PROBLEM DESCRIPTION: Say how many of the lines below hold "simpa", writing the number and nothing more.

MATERIALS PROVIDED:

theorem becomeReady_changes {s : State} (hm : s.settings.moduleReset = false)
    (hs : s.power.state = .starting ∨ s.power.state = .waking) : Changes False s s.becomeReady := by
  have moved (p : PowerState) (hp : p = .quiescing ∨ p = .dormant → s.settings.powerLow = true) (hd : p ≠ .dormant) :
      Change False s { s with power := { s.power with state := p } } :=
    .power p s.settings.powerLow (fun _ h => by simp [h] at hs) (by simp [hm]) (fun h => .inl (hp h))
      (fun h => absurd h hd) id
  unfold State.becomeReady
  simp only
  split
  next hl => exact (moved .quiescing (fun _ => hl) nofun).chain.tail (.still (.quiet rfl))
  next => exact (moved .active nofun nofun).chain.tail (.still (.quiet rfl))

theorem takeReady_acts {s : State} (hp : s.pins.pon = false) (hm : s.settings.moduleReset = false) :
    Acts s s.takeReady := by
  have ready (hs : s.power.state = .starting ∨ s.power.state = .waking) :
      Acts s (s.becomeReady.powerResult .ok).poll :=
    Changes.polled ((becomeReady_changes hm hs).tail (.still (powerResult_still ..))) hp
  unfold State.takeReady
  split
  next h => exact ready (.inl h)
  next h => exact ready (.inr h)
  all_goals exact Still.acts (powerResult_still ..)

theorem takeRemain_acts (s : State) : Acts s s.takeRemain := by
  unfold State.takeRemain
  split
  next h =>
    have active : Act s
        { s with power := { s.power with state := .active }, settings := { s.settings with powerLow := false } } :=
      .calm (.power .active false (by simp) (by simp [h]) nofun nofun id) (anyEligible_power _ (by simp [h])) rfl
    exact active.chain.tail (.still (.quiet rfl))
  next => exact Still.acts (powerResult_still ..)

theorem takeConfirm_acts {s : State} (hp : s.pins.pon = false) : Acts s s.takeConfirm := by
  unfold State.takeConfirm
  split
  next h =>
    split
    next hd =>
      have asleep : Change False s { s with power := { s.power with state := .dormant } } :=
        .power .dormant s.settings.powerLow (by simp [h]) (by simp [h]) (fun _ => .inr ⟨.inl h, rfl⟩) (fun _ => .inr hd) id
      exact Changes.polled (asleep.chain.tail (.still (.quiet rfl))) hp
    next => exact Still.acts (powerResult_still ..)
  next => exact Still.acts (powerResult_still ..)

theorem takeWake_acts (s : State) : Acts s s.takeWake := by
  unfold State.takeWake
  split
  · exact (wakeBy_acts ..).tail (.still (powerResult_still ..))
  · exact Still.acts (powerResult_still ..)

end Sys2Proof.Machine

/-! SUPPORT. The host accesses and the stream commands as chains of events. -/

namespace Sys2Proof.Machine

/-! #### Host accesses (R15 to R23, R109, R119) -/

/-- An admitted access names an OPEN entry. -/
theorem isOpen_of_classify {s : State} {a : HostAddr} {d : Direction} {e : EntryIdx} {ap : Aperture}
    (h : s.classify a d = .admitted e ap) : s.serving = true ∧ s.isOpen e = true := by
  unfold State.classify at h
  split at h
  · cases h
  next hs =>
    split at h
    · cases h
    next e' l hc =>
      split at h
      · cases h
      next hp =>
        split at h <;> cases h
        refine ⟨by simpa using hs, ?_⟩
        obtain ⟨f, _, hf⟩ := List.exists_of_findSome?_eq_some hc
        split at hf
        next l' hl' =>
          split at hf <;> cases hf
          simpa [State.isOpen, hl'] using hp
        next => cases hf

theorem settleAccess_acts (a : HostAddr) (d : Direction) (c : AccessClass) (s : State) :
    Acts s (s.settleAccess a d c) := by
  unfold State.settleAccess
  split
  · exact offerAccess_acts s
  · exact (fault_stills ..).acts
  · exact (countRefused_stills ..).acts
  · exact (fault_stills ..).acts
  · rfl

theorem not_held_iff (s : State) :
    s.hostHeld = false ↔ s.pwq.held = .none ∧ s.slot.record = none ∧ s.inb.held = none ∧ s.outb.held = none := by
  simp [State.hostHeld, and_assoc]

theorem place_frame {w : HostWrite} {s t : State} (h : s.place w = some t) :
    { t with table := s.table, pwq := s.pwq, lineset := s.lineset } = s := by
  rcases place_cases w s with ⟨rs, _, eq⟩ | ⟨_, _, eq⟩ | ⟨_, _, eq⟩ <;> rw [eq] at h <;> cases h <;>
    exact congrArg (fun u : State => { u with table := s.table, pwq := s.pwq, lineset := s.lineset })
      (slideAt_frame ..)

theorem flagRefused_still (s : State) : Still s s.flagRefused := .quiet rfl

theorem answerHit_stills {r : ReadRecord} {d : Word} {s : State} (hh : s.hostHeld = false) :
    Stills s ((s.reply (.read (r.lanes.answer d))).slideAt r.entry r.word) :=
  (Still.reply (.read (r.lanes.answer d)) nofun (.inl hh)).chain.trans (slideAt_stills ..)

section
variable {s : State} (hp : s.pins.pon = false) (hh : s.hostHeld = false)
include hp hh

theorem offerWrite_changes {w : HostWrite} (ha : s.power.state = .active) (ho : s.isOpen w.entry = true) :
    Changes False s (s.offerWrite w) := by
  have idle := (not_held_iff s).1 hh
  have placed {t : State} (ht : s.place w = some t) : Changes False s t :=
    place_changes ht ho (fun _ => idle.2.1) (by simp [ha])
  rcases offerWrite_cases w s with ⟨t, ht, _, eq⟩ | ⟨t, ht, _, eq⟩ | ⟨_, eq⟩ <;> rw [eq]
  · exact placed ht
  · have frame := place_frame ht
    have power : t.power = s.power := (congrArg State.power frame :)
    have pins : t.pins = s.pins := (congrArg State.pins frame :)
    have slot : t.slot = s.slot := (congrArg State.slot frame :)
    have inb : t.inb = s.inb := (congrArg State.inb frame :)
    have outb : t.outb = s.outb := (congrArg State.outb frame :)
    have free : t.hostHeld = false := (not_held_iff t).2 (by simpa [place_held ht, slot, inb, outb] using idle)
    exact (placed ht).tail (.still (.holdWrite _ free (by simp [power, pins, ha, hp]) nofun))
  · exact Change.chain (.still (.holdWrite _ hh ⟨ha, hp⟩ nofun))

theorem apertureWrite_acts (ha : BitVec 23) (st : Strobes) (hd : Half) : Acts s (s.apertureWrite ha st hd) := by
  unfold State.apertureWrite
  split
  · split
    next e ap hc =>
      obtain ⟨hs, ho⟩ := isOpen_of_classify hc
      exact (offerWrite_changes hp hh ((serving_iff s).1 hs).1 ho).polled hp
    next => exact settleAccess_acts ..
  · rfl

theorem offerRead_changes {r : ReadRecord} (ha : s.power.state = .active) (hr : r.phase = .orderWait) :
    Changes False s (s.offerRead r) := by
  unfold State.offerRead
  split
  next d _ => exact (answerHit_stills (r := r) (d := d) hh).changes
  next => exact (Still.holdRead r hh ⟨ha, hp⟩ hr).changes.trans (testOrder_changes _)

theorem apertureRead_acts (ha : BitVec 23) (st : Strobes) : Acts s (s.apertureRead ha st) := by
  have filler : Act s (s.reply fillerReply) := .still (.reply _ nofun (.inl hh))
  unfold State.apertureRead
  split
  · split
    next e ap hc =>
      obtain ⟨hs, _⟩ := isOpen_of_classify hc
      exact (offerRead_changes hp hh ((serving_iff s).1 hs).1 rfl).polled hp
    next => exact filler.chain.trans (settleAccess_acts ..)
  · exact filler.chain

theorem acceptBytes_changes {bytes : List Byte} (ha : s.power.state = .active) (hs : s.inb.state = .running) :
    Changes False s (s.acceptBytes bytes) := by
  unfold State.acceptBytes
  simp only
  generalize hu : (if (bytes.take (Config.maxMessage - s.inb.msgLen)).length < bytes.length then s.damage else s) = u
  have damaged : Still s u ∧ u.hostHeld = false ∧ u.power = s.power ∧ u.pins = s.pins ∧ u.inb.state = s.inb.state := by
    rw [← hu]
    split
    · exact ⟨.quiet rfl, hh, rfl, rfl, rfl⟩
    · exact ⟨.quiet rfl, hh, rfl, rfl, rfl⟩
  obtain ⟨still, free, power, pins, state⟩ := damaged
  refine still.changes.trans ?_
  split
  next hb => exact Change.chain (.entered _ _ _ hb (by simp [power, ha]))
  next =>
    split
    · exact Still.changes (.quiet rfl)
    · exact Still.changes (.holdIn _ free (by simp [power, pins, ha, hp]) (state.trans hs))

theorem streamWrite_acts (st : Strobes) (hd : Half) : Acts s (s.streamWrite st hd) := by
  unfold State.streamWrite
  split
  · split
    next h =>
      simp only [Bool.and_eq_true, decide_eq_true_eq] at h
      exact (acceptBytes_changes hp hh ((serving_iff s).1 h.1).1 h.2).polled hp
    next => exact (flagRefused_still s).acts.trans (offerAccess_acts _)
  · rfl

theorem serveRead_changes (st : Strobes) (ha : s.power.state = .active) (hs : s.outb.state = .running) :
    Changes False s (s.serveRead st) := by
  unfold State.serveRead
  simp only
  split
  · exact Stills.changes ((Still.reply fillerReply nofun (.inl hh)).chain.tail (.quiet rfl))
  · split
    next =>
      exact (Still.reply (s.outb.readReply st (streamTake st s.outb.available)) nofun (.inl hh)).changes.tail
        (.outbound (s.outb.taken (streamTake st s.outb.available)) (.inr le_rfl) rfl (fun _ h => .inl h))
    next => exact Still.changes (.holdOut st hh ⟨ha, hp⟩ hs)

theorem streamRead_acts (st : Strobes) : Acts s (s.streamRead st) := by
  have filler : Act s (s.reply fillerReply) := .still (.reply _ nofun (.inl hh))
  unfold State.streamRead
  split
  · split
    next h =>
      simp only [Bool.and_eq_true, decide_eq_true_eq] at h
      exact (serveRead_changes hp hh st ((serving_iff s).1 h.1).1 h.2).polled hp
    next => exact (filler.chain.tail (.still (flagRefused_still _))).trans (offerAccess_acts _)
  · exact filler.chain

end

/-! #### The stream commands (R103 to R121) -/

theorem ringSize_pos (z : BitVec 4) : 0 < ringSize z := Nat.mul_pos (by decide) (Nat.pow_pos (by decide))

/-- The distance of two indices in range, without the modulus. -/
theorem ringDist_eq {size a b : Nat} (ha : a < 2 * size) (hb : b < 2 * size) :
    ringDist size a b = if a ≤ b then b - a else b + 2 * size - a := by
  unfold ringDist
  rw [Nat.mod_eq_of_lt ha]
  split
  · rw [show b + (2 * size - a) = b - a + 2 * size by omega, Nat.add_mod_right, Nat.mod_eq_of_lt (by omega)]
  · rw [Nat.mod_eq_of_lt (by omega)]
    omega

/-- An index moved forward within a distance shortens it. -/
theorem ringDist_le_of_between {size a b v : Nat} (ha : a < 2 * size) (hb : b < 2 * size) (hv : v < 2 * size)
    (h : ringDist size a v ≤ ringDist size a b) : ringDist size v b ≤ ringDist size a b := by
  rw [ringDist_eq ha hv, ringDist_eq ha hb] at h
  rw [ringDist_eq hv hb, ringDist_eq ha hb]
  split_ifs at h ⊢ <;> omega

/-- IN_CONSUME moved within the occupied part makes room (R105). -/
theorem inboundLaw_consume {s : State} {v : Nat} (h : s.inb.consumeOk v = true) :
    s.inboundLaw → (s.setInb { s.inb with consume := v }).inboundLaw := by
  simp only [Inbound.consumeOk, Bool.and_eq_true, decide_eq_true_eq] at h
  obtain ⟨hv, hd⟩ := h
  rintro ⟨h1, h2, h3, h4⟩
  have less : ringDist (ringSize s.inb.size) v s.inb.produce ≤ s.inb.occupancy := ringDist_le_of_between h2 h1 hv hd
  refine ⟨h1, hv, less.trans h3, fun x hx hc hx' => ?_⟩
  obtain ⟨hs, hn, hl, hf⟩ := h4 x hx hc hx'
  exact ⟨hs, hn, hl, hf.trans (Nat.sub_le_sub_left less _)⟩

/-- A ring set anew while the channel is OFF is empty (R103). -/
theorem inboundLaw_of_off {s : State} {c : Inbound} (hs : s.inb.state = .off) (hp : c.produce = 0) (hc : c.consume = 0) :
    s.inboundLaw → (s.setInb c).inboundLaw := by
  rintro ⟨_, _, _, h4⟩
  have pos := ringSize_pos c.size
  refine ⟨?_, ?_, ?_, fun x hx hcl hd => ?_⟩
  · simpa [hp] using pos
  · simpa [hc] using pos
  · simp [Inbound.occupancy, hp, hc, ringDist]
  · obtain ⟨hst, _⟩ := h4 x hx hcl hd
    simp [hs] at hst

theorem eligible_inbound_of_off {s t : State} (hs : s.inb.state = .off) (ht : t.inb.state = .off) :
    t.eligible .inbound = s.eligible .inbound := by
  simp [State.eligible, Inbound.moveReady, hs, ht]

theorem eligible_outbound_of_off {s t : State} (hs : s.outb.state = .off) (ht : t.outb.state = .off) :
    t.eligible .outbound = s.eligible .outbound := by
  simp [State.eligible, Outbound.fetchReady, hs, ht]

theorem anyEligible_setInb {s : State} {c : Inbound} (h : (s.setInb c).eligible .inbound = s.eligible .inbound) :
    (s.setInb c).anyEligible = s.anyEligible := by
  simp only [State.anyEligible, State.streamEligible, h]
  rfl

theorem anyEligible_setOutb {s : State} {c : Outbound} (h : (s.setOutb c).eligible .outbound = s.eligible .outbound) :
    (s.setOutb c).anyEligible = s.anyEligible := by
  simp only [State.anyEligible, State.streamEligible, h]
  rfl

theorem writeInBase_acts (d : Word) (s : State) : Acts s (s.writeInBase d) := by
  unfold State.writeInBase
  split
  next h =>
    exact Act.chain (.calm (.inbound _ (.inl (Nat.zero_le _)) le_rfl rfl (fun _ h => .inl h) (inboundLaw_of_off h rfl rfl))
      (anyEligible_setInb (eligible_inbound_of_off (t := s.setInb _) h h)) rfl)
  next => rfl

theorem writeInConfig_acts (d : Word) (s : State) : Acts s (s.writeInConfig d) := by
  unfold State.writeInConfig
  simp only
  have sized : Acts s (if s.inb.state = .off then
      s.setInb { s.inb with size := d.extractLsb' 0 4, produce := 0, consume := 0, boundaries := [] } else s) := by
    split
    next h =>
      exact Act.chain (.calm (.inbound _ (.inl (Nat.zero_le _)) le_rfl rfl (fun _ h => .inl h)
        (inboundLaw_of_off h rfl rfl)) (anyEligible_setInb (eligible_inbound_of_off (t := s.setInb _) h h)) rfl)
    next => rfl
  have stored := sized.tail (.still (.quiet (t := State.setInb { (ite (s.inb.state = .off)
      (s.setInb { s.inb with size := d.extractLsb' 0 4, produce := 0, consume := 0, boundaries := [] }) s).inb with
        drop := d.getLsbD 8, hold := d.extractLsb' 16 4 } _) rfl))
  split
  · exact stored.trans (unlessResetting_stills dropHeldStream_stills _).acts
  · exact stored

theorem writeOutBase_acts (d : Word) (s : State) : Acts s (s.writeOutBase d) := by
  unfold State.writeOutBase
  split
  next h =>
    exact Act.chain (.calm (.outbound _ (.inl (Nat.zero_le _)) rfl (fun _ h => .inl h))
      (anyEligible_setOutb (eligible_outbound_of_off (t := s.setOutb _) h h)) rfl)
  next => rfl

TASK OUTPUT: 5